— What you have to do —
From the first line through the line containing "try unfold x3", transcribe the records exactly and include no other lines.

================

theorem seqStartOp_upd {n : Cluster} {s : State} (hs : Upd K R C s0 s) (hk : 0x40000000340 ||| K = K) (hr : 0x904000000d0fd00000000000000000000000000000000000000000000000000000000 ||| R = R) (hc : ∀ c, C n.val c) :
    Upd K R C s0 (seqStartOp n s) := by
  unfold seqStartOp
  refine Upd.ite ?_ ?_
  · refine State.setRb_upd ?_ (testBit_of_sub hr rfl) (RegOk.one rfl ⟨0, hc 0⟩)
    exact hs
  · extract_lets -merge +onlyGivenNames x3
    refine Upd.ite ?_ ?_
    · extract_lets -merge +onlyGivenNames x5
      have hx6 : Upd K R C s0 x5 := by
        unfold x5
        refine startSeq_upd ?_ (sub_of rfl hk) (sub_of rfl hr) hc
        · refine govRefuse_upd ?_ (sub_of rfl hr) ⟨0, hc 0⟩
          · exact hs
      try clear_value x5
      refine Upd.ite ?_ ?_
      · exact hx6
      · refine endSeq_upd ?_ (sub_of rfl hk) ⟨0, hc 0⟩
        · exact hx6
    · try unfold x3
      beta_reduce
      refine startOr_upd (fun z7 h8 => ?_) ?_ (sub_of rfl hk) (sub_of rfl hr) hc
      · beta_reduce
        refine startSeq_upd ?_ (sub_of rfl hk) (sub_of rfl hr) hc
        · exact h8
      · exact hs

theorem plainWrite_upd {r : Reg} {i : Nat} {d : Word} {m : Word} {s : State} (hs : Upd K R C s0 s) (hr : R.testBit r.ctorIdx = true) (hro : RegOk C r i) :
    Upd K R C s0 (plainWrite r i d m s) := by
  unfold plainWrite
  refine State.setReg_upd ?_ hr hro
  exact hs

theorem cappedWrite_upd {r : Reg} {i : Nat} {lo : Nat} {len : Nat} {top : Nat} {d : Word} {m : Word} {s : State} (hs : Upd K R C s0 s) (hr : R.testBit r.ctorIdx = true) (hro : RegOk C r i) :
    Upd K R C s0 (cappedWrite r i lo len top d m s) := by
  unfold cappedWrite
  extract_lets -merge +onlyGivenNames x9
  refine State.setReg_upd ?_ hr hro
  exact hs

theorem ctrlApply_upd {n : Cluster} {c : Channel} {w : Word} {s : State} (hs : Upd K R C s0 s) (hk : 0x40 ||| K = K) (hr : 0x2000040000000000000000000000000000000000000000000000000000000000000000000000000 ||| R = R) (hc : C n.val c.val) :
    Upd K R C s0 (ctrlApply n c w s) := by
  unfold ctrlApply
  extract_lets -merge +onlyGivenNames x5
  extract_lets -merge +onlyGivenNames x7
  have hx8 : Upd K R C s0 x7 := by
    unfold x7
    refine State.setReg_upd ?_ (testBit_of_sub hr rfl) (RegOk.chan rfl hc)
    exact hs
  try clear_value x7
  extract_lets -merge +onlyGivenNames x9
  have hx10 : Upd K R C s0 x9 := by
    unfold x9
    refine State.modChan_upd ?_ (sub_of rfl hk) hc
    · exact hx8
  try clear_value x9
  refine Upd.ite ?_ ?_
  · refine clearClamp_upd ?_ (sub_of rfl hr) hc
    · exact hx10
  · exact hx10

theorem ctrlWrite_upd {n : Cluster} {c : Channel} {d : Word} {m : Word} {s : State} (hs : Upd K R C s0 s) (hk : 0x400000000000040 ||| K = K) (hr : 0x3fff9c0000000000000000002024040000000c00000000000000000000000000000000000000000000000000000000000000000 ||| R = R) (hc : C n.val c.val) :
    Upd K R C s0 (ctrlWrite n c d m s) := by
  unfold ctrlWrite
  extract_lets -merge +onlyGivenNames x6
  have hx7 : Upd K R C s0 x6 := by
    unfold x6
    refine ctrlApply_upd ?_ (sub_of rfl hk) (sub_of rfl hr) hc
    · exact hs
  try clear_value x6
  refine Upd.ite ?_ ?_
  · refine forcedSafe_upd ?_ (sub_of rfl hk) (sub_of rfl hr) hc
    · exact hx7
  · exact hx7

theorem lvlWrite_upd {n : Cluster} {c : Channel} {d : Word} {m : Word} {s : State} (hs : Upd K R C s0 s) (hk : 0x40 ||| K = K) (hr : 0x4180000000000000000000000000000000000000000000000000000000000000000000000000 ||| R = R) (hc : C n.val c.val) :
    Upd K R C s0 (lvlWrite n c d m s) := by
  unfold lvlWrite
  extract_lets -merge +onlyGivenNames x6
  have hx7 : Upd K R C s0 x6 := by
    unfold x6
    refine plainWrite_upd ?_ (testBit_of_sub hr rfl) (RegOk.chan rfl hc)
    exact hs
  try clear_value x6
  refine Upd.ite ?_ ?_
  · exact hx7
  · refine noteClamp_upd ?_ ?_ (sub_of rfl hr) hc
    · exact hs
    · refine markChanged_upd ?_ (sub_of rfl hk) hc
      · refine State.setRb_upd ?_ (testBit_of_sub hr rfl) (RegOk.chan rfl hc)
        exact hx7

theorem levelTabWrite_upd {n : Cluster} {i : Nat} {d : Word} {m : Word} {s : State} (hs : Upd K R C s0 s) (hk : 0x40 ||| K = K) (hr : 0x400004000000000000000000000000000000000000000000000000000000000000000000000000000 ||| R = R) (hro : RegOk C .LEVEL_TAB i) (hc : ∀ c, C n.val c) :
    Upd K R C s0 (levelTabWrite n i d m s) := by
  unfold levelTabWrite
  extract_lets -merge +onlyGivenNames x6
  have hx7 : Upd K R C s0 x6 := by
    unfold x6
    refine plainWrite_upd ?_ (testBit_of_sub hr rfl) hro
    exact hs
  try clear_value x6
  extract_lets -merge +onlyGivenNames x8
  refine foldl_upd ?_ fun x11 y h10 => ?_
  · exact hx7
  · beta_reduce
    refine Upd.ite ?_ ?_
    · refine noteClamp_upd ?_ ?_ (sub_of rfl hr) (hc _)
      · exact hs
      · refine Upd.ite ?_ ?_
        · refine markChanged_upd ?_ (sub_of rfl hk) (hc _)
          · exact h10
        · exact h10
    · exact h10

theorem cmpAfter_upd {n : Cluster} {c : Channel} {low : Bool} {was : Bool} {modeChanged : Bool} {s : State} (hs : Upd K R C s0 s) (hk : 0x1040 ||| K = K) (hr : 0x400000000000000000000000000000000000000000000000000000000000000000000000000 ||| R = R) (hc : C n.val c.val) :
    Upd K R C s0 (cmpAfter n c low was modeChanged s) := by
  unfold cmpAfter
  extract_lets -merge +onlyGivenNames x7
  refine Upd.ite ?_ ?_
  · refine enterUnres_upd ?_ (sub_of rfl hk) (sub_of rfl hr) hc
    · exact hs
  · exact hs

theorem cmpWrite_upd {n : Cluster} {c : Channel} {d : Word} {m : Word} {s : State} (hs : Upd K R C s0 s) (hk : 0x400000000001040 ||| K = K) (hr : 0x3fff9c0000000000000000000000600000000c00000000000000000000000000000000000000000000000000000000000000000 ||| R = R) (hc : C n.val c.val) :
    Upd K R C s0 (cmpWrite n c d m s) := by
  unfold cmpWrite
  extract_lets -merge +onlyGivenNames x6
  extract_lets -merge +onlyGivenNames x8
  extract_lets -merge +onlyGivenNames x10
  extract_lets -merge +onlyGivenNames x12
  extract_lets -merge +onlyGivenNames x14
  extract_lets -merge +onlyGivenNames x16
  have hx17 : Upd K R C s0 x16 := by
    unfold x16
    refine State.setReg_upd ?_ (testBit_of_sub hr rfl) (RegOk.chan rfl hc)
    exact hs
  try clear_value x16
  extract_lets -merge +onlyGivenNames x18
  have hx19 : Upd K R C s0 x18 := by
    unfold x18
    refine Upd.ite ?_ ?_
    · refine endGate_upd ?_ (sub_of rfl hk) (sub_of rfl hr) hc
      · exact hx17
    · exact hx17
  try clear_value x18
  extract_lets -merge +onlyGivenNames x20
  have hx21 : Upd K R C s0 x20 := by
    unfold x20
    refine Upd.ite ?_ ?_
    · refine markChanged_upd ?_ (sub_of rfl hk) hc
      · exact hx19
    · exact hx19
  try clear_value x20
  extract_lets -merge +onlyGivenNames x22
  refine cmpAfter_upd ?_ (sub_of rfl hk) (sub_of rfl hr) hc
  · refine cmpAfter_upd ?_ (sub_of rfl hk) (sub_of rfl hr) hc
    · exact hx21

theorem selfchkWrite_upd {n : Cluster} {c : Channel} {d : Word} {m : Word} {s : State} (hs : Upd K R C s0 s) (hk : 0x40 ||| K = K) (hr : 0x1000000000000000000000000000000000000000000000000000000000000000000000000000 ||| R = R) (hc : ∀ c, C n.val c) :
    Upd K R C s0 (selfchkWrite n c d m s) := by
  unfold selfchkWrite
  extract_lets -merge +onlyGivenNames x6
  extract_lets -merge +onlyGivenNames x8
  have hx9 : Upd K R C s0 x8 := by
    unfold x8
    refine plainWrite_upd ?_ (testBit_of_sub hr rfl) (RegOk.chan rfl (hc _))
    exact hs
  try clear_value x8
  refine Upd.ite ?_ ?_
  · exact hx9
  · extract_lets -merge +onlyGivenNames x10
    have hx11 : Upd K R C s0 x10 := by
      unfold x10
      refine State.setRf_upd ?_ (testBit_of_sub hr rfl) (RegOk.chan rfl (hc _))
      exact hx9
    try clear_value x10
    extract_lets -merge +onlyGivenNames x12
    extract_lets -merge +onlyGivenNames x14
    refine Upd.ite ?_ ?_
    · exact hx11
    · refine Upd.ite ?_ ?_
      · refine State.setRf_upd ?_ (testBit_of_sub hr rfl) (RegOk.chan rfl (hc _))
        exact hx11
      · extract_lets -merge +onlyGivenNames x16
        extract_lets -merge +onlyGivenNames x18
        have hx19 : Upd K R C s0 x18 := by
          unfold x18
          refine State.modChan_upd ?_ (sub_of rfl hk) (hc _)
          · refine State.setRb_upd ?_ (testBit_of_sub hr rfl) (RegOk.chan rfl (hc _))
            exact hx11
        try clear_value x18
        refine Upd.ite ?_ ?_
        · refine busPass_upd ?_ (sub_of rfl hk) hc
          · exact hx19
        · exact hx19

theorem blankTmrWrite_upd {n : Cluster} {d : Word} {m : Word} {s : State} (hs : Upd K R C s0 s) (hk : 0x400 ||| K = K) (hr : 0x2000000000000000000000000000000000000000000000000000000000000000000000000 ||| R = R) (hc : ∃ c, C n.val c) :
    Upd K R C s0 (blankTmrWrite n d m s) := by
  unfold blankTmrWrite
  extract_lets -merge +onlyGivenNames x5
  have hx6 : Upd K R C s0 x5 := by
    unfold x5
    refine plainWrite_upd ?_ (testBit_of_sub hr rfl) (RegOk.one rfl hc)
    exact hs
  try clear_value x5
  refine Upd.ite ?_ ?_
  · refine Upd.blankAt ?_ (testBit_of_sub hk rfl) hc
    exact hx6
  · exact hx6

================

— Expected answer —
theorem seqStartOp_upd {n : Cluster} {s : State} (hs : Upd K R C s0 s) (hk : 0x40000000340 ||| K = K) (hr : 0x904000000d0fd00000000000000000000000000000000000000000000000000000000 ||| R = R) (hc : ∀ c, C n.val c) :
    Upd K R C s0 (seqStartOp n s) := by
  unfold seqStartOp
  refine Upd.ite ?_ ?_
  · refine State.setRb_upd ?_ (testBit_of_sub hr rfl) (RegOk.one rfl ⟨0, hc 0⟩)
    exact hs
  · extract_lets -merge +onlyGivenNames x3
    refine Upd.ite ?_ ?_
    · extract_lets -merge +onlyGivenNames x5
      have hx6 : Upd K R C s0 x5 := by
        unfold x5
        refine startSeq_upd ?_ (sub_of rfl hk) (sub_of rfl hr) hc
        · refine govRefuse_upd ?_ (sub_of rfl hr) ⟨0, hc 0⟩
          · exact hs
      try clear_value x5
      refine Upd.ite ?_ ?_
      · exact hx6
      · refine endSeq_upd ?_ (sub_of rfl hk) ⟨0, hc 0⟩
        · exact hx6
    · try unfold x3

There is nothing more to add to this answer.